To put this barrier in the context of a real-world problem let’s look at Authenticode signing certificates. A basic organizationally validated Authenticode code signing certificate costs around $59, With this certificate and that business registration, you can get whatever business name and application name you want to show in the install prompt in Windows.
This sets the bar to re-enter this ecosystem once evicted to around $140 dollars and a few days of waiting.
But what about Authenticode EV code signing? By using an EV code signing certificate you get to start with some Microsoft Smart Screen reputation from the get-go – this certainly helps grease the skids for getting your application installed so users don’t need to see a warning.
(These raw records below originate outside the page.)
-- ==== Sys2Proof/Tests/Slice0.lean ====
section
/-! SUPPORT. The model's own tests: a smoke test of the well-formedness checks, one witness for each statement that has
hypotheses (a concrete state and operands that meet them, with what comes of it), and small tests of single steps. Expected
values are the spec's, by the rule each test names, or computed by hand from it. -/

namespace Sys2Proof.Tests

set_option maxRecDepth 100000
set_option Elab.async false

open Machine

/-! ### Helpers -/

/-- The next state of a command, where it answers one, meets `p`. -/
def after (c : Instr) (s : State) (p : State → Bool) : Bool :=
  match exec c s with
  | .next t => p t
  | _ => false

/-- A command stops with `noSuchUnit`. -/
def stops (c : Instr) (s : State) : Bool :=
  match exec c s with
  | .fault .noSuchUnit => true
  | _ => false

/-- An empty report of a start phase or a recovery stage. -/
def fine : StartReport := 
  { image := true, defectList := true, failed := [], untested := [], devices := [], tracker := true, bridge := true, area := true
    coverage := 1000, durationMs := 700 }

/-- The switch closed and the input at 50 V. -/
def powered : HotSwap := { HotSwap.reset with switchOn := true, present := true, inRange := true, vin := 50000 }

/-- A module in service, one second after its start. -/
def live : State :=
  { State.reset with
    cairn := 1000000000, devState := .ready, hotSwap := powered, fw := { Firmware.reset with running := true }
    host := { Host_.reset with bar0 := true, retry := false } }

/-- A bound graph of no virtual tiles that does not serve. -/
def graph0 : Graph :=
  { image := .empty, mode := .native, place := [], buntings := [], generation := 0, serving := none, sched := .reset,
    change := none, scree := 0, screeBytes := 0, spills := [], sampleAddr := 0, sampleRecords := 0, sampleSeq := 0,
    suspended := false, stopped := false, unloading := none, abandon := none, verify := .reset }

/-- A tile that is ON, its Tarn ACTIVE, bound to graph 0. -/
def tileOn (v : Nat) : Tile := { Tile.reset with use := .bound 0 v, on := true, tarnPower := .active }

/-! ### Well-formedness: an ill-formed command for each check, refused by name -/

theorem smoke_tile_numbers :
    [Instr.mma 320 0 [], .vadd 0 8192 [], .topk 320 8192 [], .sload 320 0 [], .summit 0 8192 [], .operationComplete 320 0 .pass,
      .memoryOperationComplete 320 0, .localReplay 320 0 [], .loadStepNotice 320 0, .loadStepNotice 0 8192, .tokenArrival 320 0,
      .tokenArrival 0 256, .creditReturn 0 256, .channelWordArrival 0 64 false, .expertRowArrival 320 0 none,
      .expertCountRecord 0 256 none, .multicastBranchRelease 320 0 0 0 0 [], .multicastBranchRelease 0 0 0 36 0 [],
      .summitArrive 320 0 none, .summitRelease 320 0 none, .summitArrive 0 0 (some 0x2000), .abandonFlit 320,
      .tarnClearDone 320, .tarnPatrolRead 320 [], .tarnPatrolWriteBack 320, .stagedTileTimeout 320, .burgeePass 320,
      .burgeeSwitchComplete 320, .screeRefill 320 0, .screeRefill 0 256, .wheelTurn 320].all
      (fun c => c.wellFormed == false && stops c live) = true := by decide +kernel

theorem smoke_side_port :
    [Instr.sideRead 320 .tarn 0 [], .sideRead 0 .tarn 786432 [], .sideRead 0 .channels 66 [], .sideRead 0 .tarnRegs 8 [],
      .sideRead 0 .opStore 16384 [], .sideAccessTimeout 320 0, .sideAccessTimeout 0 97, .tarnStagingWrite 4 [],
      .tarnStagingWrite 0 [1], .tarnStagingRead 0 257].all
      (fun c => c.wellFormed == false && stops c live) = true := by decide +kernel

/-- A module in service with submission ring 0, completion ring 0 and a doorbell page. -/
def ringed : State :=
  { live with host := { live.host with
      dbBase := 0x1000, lastPoll := 1000000000, pollNext := 2000
      sq := [(0, { Ring.reset with enable := true, log2 := 6, base := 0x20000, other := 1 })]
      cq := [(0, { Ring.reset with enable := true, log2 := 6, base := 0x30000 })] } }

/-- A descriptor of one entry: opcode, `arg`, and its body from byte 16. -/
def descOf (opc arg : Nat) (body : List Byte) : Desc :=
  ⟨0, 0, [BitVec.ofNat 8 opc, 1, 0, 0] ++ toLe 4 arg ++ List.replicate 8 0 ++ body ++ List.replicate (48 - body.length) 0, 0, 1, false⟩

/-- A module in service that holds it. -/
def withDesc (s : State) (d : Desc) : State :=
  { s with host := { ringed.host with descs := [d], nextTag := 1 } }

/-- A module in service with graph 0 bound. -/
def bound0 : State := { live with graphs := [(0, some graph0)] }

/-! ### A tile with one operation -/

/-- An operation word: `IN0` to `IN3` are queues 0 to 3, `OUT0` and `OUT1` queues 8 and 9 (R134). -/
def opw (opc inEn outEn hi : Nat) (ext : Bool := false) : OpWord :=
  BitVec.ofNat 128 (opc + 2 ^ 16 + 2 ^ 24 * 2 + 2 ^ 32 * 3 + 2 ^ 40 * 8 + 2 ^ 48 * 9 + 2 ^ 56 * inEn + 2 ^ 60 * outEn + 2 ^ 63 * b2n ext +
    2 ^ 64 * hi)

/-- The upper half of a vector word of one row (R139). -/
def vec (fin fout len : Nat) (func : Nat := 0) (ret : Nat := 0) : Nat :=
  fin + 2 ^ 8 * fout + 2 ^ 35 * len + 2 ^ 51 * func + 2 ^ 55 * ret

/-- Two FP32 values to the word. -/
def f32s : List Nat → List Nat
  | a :: b :: r => (a + 2 ^ 32 * b) :: f32s r
  | [a] => [a]
  | [] => []

/-- Tile 0 of graph 0 with one operation at index 0; input queue i holds one token with tag 5, which names `data[i]` from word
1024 × i on; `OUT0`'s ring begins at word 8192. -/
def opTile (w xw : OpWord) (data : List (List Nat)) : Tile :=
  { tileOn 0 with
    cfg := { TileCfg.reset with
      ops := [(0, w), (1, xw)], opWords := if bit w.toNat 63 then 2 else 1
      queues := [(8, { QueueCfg.reset with depth := 4, bufBase := 8192, bufWords := 512 })]
      routes := [(7, ⟨1, 2, 0, true⟩)] }
    run := { TileRun.reset with
      queues := data.zipIdx.map fun d => (d.2, ⟨[⟨.data (1024 * d.2) d.1.length, 5, false⟩], [], 0⟩)
      credits := [(8, ⟨1, 0, 0⟩), (9, ⟨1, 0, 0⟩)] }
    tarn := data.zipIdx.flatMap fun d => (d.1.zipIdx.filter (·.1 != 0)).map fun v =>
      (1024 * d.2 + v.2, ⟨BitVec.ofNat 64 v.1, 0, false⟩) }

def opState (w xw : OpWord) (data : List (List Nat)) : State := { bound0 with tiles := [(0, opTile w xw data)] }

/-- What the one firing of tile 0 would write, and its interval and depth. -/
def fired (c : Instr) (s : State) (p : Firing → Bool) : Bool :=
  after c s fun t => match (t.tile 0).run.flights with
    | [f] => p f
    | _ => false

/-- It writes these words from word 8192 on, and zero to the next boundary of `pad` words (R44, R518). -/
def writes (c : Instr) (s : State) (ws : List Nat) (pad : Nat := 8) : Bool :=
  fired c s fun f => decide (f.writes.map (·.1) = (List.range f.writes.length).map (8192 + ·)) &&
    f.writes.length == (ws.length + pad - 1) / pad * pad &&
    f.writes.map (·.2.toNat) == ws ++ List.replicate (f.writes.length - ws.length) 0 && !f.poison

/-- 1, −2, 3.5, 0.25 and 2, 0.5, −1.5, 4 in FP32. -/
def va : List Nat := f32s [0x3F800000, 0xC0000000, 0x40600000, 0x3E800000]
def vb : List Nat := f32s [0x40000000, 0x3F000000, 0xBFC00000, 0x40800000]
/-- Four ones. -/
def vc : List Nat := f32s [0x3F800000, 0x3F800000, 0x3F800000, 0x3F800000]

def vecState (opc inEn : Nat) (hi : Nat) (data : List (List Nat)) : State := opState (opw opc inEn 1 hi) 0 data

/-- An image of two virtual tiles, with one of everything that an operation names. -/
def image1 : Image :=
  { Image.empty with
    circuits := [⟨0, 1, 1⟩], buntings := [[0, 1]], consts := [⟨0, 8192, 4096⟩], xmaps := [⟨1, 4, 64, [⟨0, 1, 4, 0⟩]⟩] }

def graph1 : Graph := { graph0 with image := image1, place := [0, 1], buntings := [3] }

/-- The two tiles of graph 1, tile 0 in the given state. -/
def pairOf (x : Tile) : State := { live with graphs := [(0, some graph1)], tiles := [(0, x), (1, tileOn 1)] }

/-- The tile of `opTile`, with a word on channel 0, a credit for it, a route and a posted receive. -/
def fireTile (w xw : OpWord) (data : List (List Nat)) : Tile :=
  let x := opTile w xw data
  { x with
    cfg := { x.cfg with routes := [(0, ⟨1, 2, 0, true⟩)] }
    run := { x.run with channels := [(0, ⟨[77], 0, 16, 0, false, false⟩)], posted := [(0, 8, 5)] }
    sregs := [(2, 20), (3, 22)] }

def fireState (w xw : OpWord) (data : List (List Nat)) : State :=
  { live with graphs := [(0, some graph1)], tiles := [(0, fireTile w xw data), (1, tileOn 1)] }

/-- First and extension words of a stream operation without a constant reference at offset 4096 (R141). -/
def stream (opc inEn outEn bytes : Nat) (data : List (List Nat)) (cref : Nat := 0xFFFF) : State :=
  fireState (opw opc inEn outEn (cref + 2 ^ 22 * (bytes / 64 - 1)) true) (BitVec.ofNat 128 (1 + 2 ^ 8 * 4096)) data

/-- Word of the steering unit: channel 0, sources 2 and 3, destination 4 (R143). -/
def steer (opc inEn outEn func : Nat) : State :=
  fireState (opw opc inEn outEn (2 * 2 ^ 6 + 3 * 2 ^ 11 + 4 * 2 ^ 16 + func * 2 ^ 21)) 0 [[1], [2]]

/-- A state in which the one operation of each opcode is ready. -/
def rowState (opc : Nat) : State :=
  if opc = 0x10 then fireState (opw 0x10 3 1 (1 + 2 ^ 8)) 0 [List.replicate 32 0x3F8000003F800000, List.replicate 32 0x3F8000003F800000 ++ List.replicate 480 0]
  else if opc = 0x11 then fireState (opw 0x11 1 1 (1 + 2 ^ 8 + 2 ^ 51)) 0 [List.replicate 32 7]
  else if opc = 0x23 ∨ opc = 0x27 then fireState (opw opc 7 1 (vec 1 1 4)) 0 [va, vb, vc]
  else if opc < 0x27 ∨ opc = 0x29 ∨ opc = 0x2F then fireState (opw opc 3 1 (vec 1 1 4)) 0 [va, vb]
  else if opc = 0x2E then fireState (opw opc 3 1 (vec 16 16 1)) 0 [List.replicate 40 0, [0]]
  else if opc < 0x50 then fireState (opw opc 1 1 (vec 1 1 4)) 0 [va]
  else if opc = 0x55 then stream opc 3 0 64 [List.replicate 8 9, [0x000000003F800000]] 0xFFFF
  else if opc = 0x56 ∨ opc = 0x57 then stream opc 1 (opc - 0x56) 64 [List.replicate 8 9] 0
  else if opc = 0x51 ∨ opc = 0x53 ∨ opc = 0x54 then stream opc 1 0 64 [List.replicate 8 9]
  else if opc < 0x60 then stream opc 0 1 2048 []
  else steer opc (if opc = 0x64 then 1 else 0) (if opc = 0x64 then 1 else 0) 0

def flight0 : Firing :=
  { id := 0, index := 0, count := 0, first := 0, fire := 0, issue := 8, depth := 14, openEnded := false, inputs := [], reads := [], regsAt := []
    outs := [(8, ⟨.data 8192 1, 0, false⟩)], writes := [(8192, 5)], regs := [(4, 9)], poison := false, noReplay := false, sat := 3
    nan := 0, again := 0, failed := false, intact := true, sent := [], pieces := [], status := 0, failAt := 0, reloaded := []
    rowAcks := [], rowRequests := 0, acks := 0, countAcks := [], readAs := [] }

/-- Tile 0 in cycle 800 with the operation `opc` of `rowState` and one firing of it in flight. -/
def flying (opc : Nat) (f : Firing) : State :=
  let s := rowState opc
  let x := s.tile 0
  s.setTile 0 { x with cycle := 800, run := { x.run with flights := [f], nextId := 1 } }

/-! ### Graphs that serve -/

/-- Serving parameters of two pools of 64-byte pages, pool 0 on CXL range 0 and pool 1 in the module's HBM. -/
def serving0 : Serving :=
  { periodMs := 20, batchRows := 4, admitTokens := 16, chunkTokens := 4, prefillCost := 1, kvPageTokens := 64, maxPages := 4
    unitNs0 := 1000, kvPageBytes := 64, listBase := 0x100000, promptBase := 0x200000, promptBytes := 4096
    pools := [⟨2 ^ 58, 8⟩, ⟨0x400000, 8⟩], periodEntries := [], admissionEntries := [], stepId := false }

def range0 : CxlRange := { CxlRange.reset with valid := true, inService := true, sizeGib := 8, members := 1, serial := 77 }

def stream0 : Stream :=
  { handle := 0x200001, state := .decode, cls := 0, graph := 0, hring := 0, position := 3, limit := 10, promptEnd := 2, lastToken := 5
    hvSeq := 0, kvPages := 1, deadline := noDeadline, kvList := 0, waitSince := 0, cq := 0, notifyEach := false, lateSeen := false
    trimmedSeen := false, cancelReq := false, firstPeriod := false, remoteRetry := false, endDetail := 0, endStatus := 0, heldFrom := 0
    promptAddr := 0, userTag := 9, temperature := 0, topP := 0, seed := 0, topK := 0, stopId := 0, submitCairn := 0, tokensOut := 1
    lateCount := 0, trimCount := 0, preemptCount := 0, lateMark := false, verifyFails := 0, wroteAt := 0, kvLost := false, failPeriod := none
    retryFrom := 0 }

def graph2 : Graph := { graph0 with serving := some serving0 }

/-- Graph 2 serves stream 1, whose one page is page 0 of pool 0; CXL range 0 is present and zero. -/
def serves (x : CxlRange) (y : Graph) : State :=
  { ringed with
    graphs := [(0, some y)], tracker := { ringed.tracker with streams := [(1, stream0)], pages := [(1, [(0, 0)])] }
    mem := { ringed.mem with ranges := [(0, x)], cxl := ⟨[], [(0, 2 ^ 33)], [], []⟩, hbm := ⟨[], [(0, moduleArea)], [], []⟩ } }

/-! ### A module of a fabric -/

/-- Module 0 of a 2 × 1 × 1 torus, its time locked, port 0 in the given state. -/
def torus (p : FzPort) : State :=
  { live with fabric := { live.fabric with
      dims := 0x1042, id := 0, source := 2, self := 0x4000, active := defaultTable 0x1042 0, lock := .locked, lastBeacon := 1000000000
      timeMaster := 0x4001, ports := [(0, p)] } }

def portIn (st : PortState) : FzPort := { FzPort.reset with state := st }

/-! ### Ed25519 -/

/-- RFC 8032, 7.1, test 1. -/
theorem test_ed25519_vector : edVerify (toBe 32 0xd75a980182b10ab7d54bfed3c964073a0ee172f3daa62325af021a68f707511a) []
    (toBe 64 0xe5564300c360ac729086e2cc806e828a84877f1eb8e5d974d873e065224901555fb8821590a33bacc61e39701cf9b46bd25bf5f0595bbe24655141438e7a100b) = true := by
  decide +kernel

theorem powMod_eq (m : Nat) (hm : 1 < m) : ∀ n b e, e < 2 ^ n → powMod m n b e = b ^ e % m := by
  intro n
  induction n with
  | zero =>
    intro b e h
    have : e = 0 := by omega
    subst this
    simp [powMod, Nat.mod_eq_of_lt hm]
  | succ n ih =>
    intro b e h
    have h2 : e / 2 < 2 ^ n := by
      rw [Nat.div_lt_iff_lt_mul (by norm_num)]; rw [pow_succ] at h; exact h
    have hr : powMod m n (b * b % m) (e / 2) = (b ^ 2) ^ (e / 2) % m := by
      rw [ih _ _ h2, ← Nat.pow_mod, ← pow_two]
    unfold powMod
    rw [hr]
    have he : e = 2 * (e / 2) + e % 2 := by omega
    by_cases h1 : e % 2 = 1
    · rw [if_pos h1]
      conv_rhs => rw [he, h1, pow_succ, pow_mul]
      rw [Nat.mod_mul_mod]
    · rw [if_neg h1]
      have h0 : e % 2 = 0 := by omega
      conv_rhs => rw [he, h0, Nat.add_zero, pow_mul]

theorem fermat_two : 2 ^ (edP - 1) % edP = 1 := by
  rw [← powMod_eq edP (by decide +kernel) 255 2 (edP - 1) (by decide +kernel)]
  decide +kernel

/-- A multiple of the neutral element, as the additions leave it. -/
def neutral (p : EdPoint) : Prop := ∃ m, p = (0, 2 ^ m % edP, 2 ^ m % edP, 0)

theorem neutral_arith (P m n : Nat) :
    2 ^ m % P * (2 ^ n % P) % P = 2 ^ (m + n) % P ∧ (2 ^ m % P + P) * (2 ^ n % P + P) % P = 2 ^ (m + n) % P ∧
      2 ^ m % P * 2 * (2 ^ n % P) % P = 2 ^ (m + n + 1) % P ∧
      (2 ^ (m + n) % P + 2 ^ (m + n) % P) % P = 2 ^ (m + n + 1) % P ∧
      2 ^ (m + n + 1) % P * (2 ^ (m + n + 1) % P) % P = 2 ^ (2 * (m + n + 1)) % P ∧
      2 ^ (m + n) % P + P - 2 ^ (m + n) % P = P := by
  refine ⟨?_, ?_, ?_, ?_, ?_, ?_⟩
  · rw [← Nat.mul_mod, ← pow_add]
  · rw [Nat.mul_mod, Nat.add_mod_right, Nat.add_mod_right, Nat.mod_mod, Nat.mod_mod, ← Nat.mul_mod, ← pow_add]
  · exact (((Nat.mod_modEq (2 ^ m) P).mul_right 2).mul (Nat.mod_modEq (2 ^ n) P)).trans (by unfold Nat.ModEq; congr 1; ring)
  · rw [← Nat.add_mod]; congr 1; ring
  · rw [← Nat.mul_mod]; congr 1; ring
  · exact Nat.add_sub_cancel_left ..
But does this reduce the re-entry problem further? Well, the cost for an EV code signing certificate is around $219 which does take the financial burden for the attacker to about $300. That is true at least for the first time – about $50 of that first tome price goes to a smart card like the SafeNet 5110cc or Yubikey 5. Since the same smart card can be used for multiple certificates that cost goes down to $250 per re-entry. It is fair to say the complication of using a smart card for key management also slows the time it takes to get the first certificate, this gets the timeline from incorporation to having an EV code signing certificate in hand to about 1.5 weeks.
These things do represent a re-entry hurdle, but when you consider that effective Zero Day vulnerabilities can net millions of dollars I would argue not a meaningful one. Especially when you consider the attacker is not going to use their own money anyway.
You can also argue that it offers some rate-limiting value to the acquisition pipeline but since there are so many CAs capable of issuing these certificates you could register many companies, somewhat like Special Purpose Acquisition Companies (SPAC) in the stock market, so that when the right opportunity exists to use these certificates it’s ready and waiting.
This hurdle also comes at the expense of adoption of code signing. This of course begs the question of was all that hassle was worth it?
Usually the argument made here is that since the company registration took place we can at least find the attacker at a later date right? Actually no, very few (if any) of these company registrations verify the address of the applicant.
As I stated, in the beginning, this problem isn’t specific to code signing but in systems like code signing where the use of the credential has been separated from the associated usage of the credential, it becomes much harder to manage this risk.
To keep this code signing example going let’s look at the Apple Store. They do code-signing and use certificates that are quite similar to EV code-signing certificates. What is different is that Apple handles the entire flow of entity verification, binary analysis, manual review of the submission, key management, and signing. They do all of these things while taking into consideration the relationship of each entity and by considering the entire history available to them. This approach gives them a lot more information than you would have if you did each of these things in isolation from each other.
While there are no silver bullets when it comes to problems like this getting the abstractions at the right level does give you a lot more to work with when trying to defend from these attacks.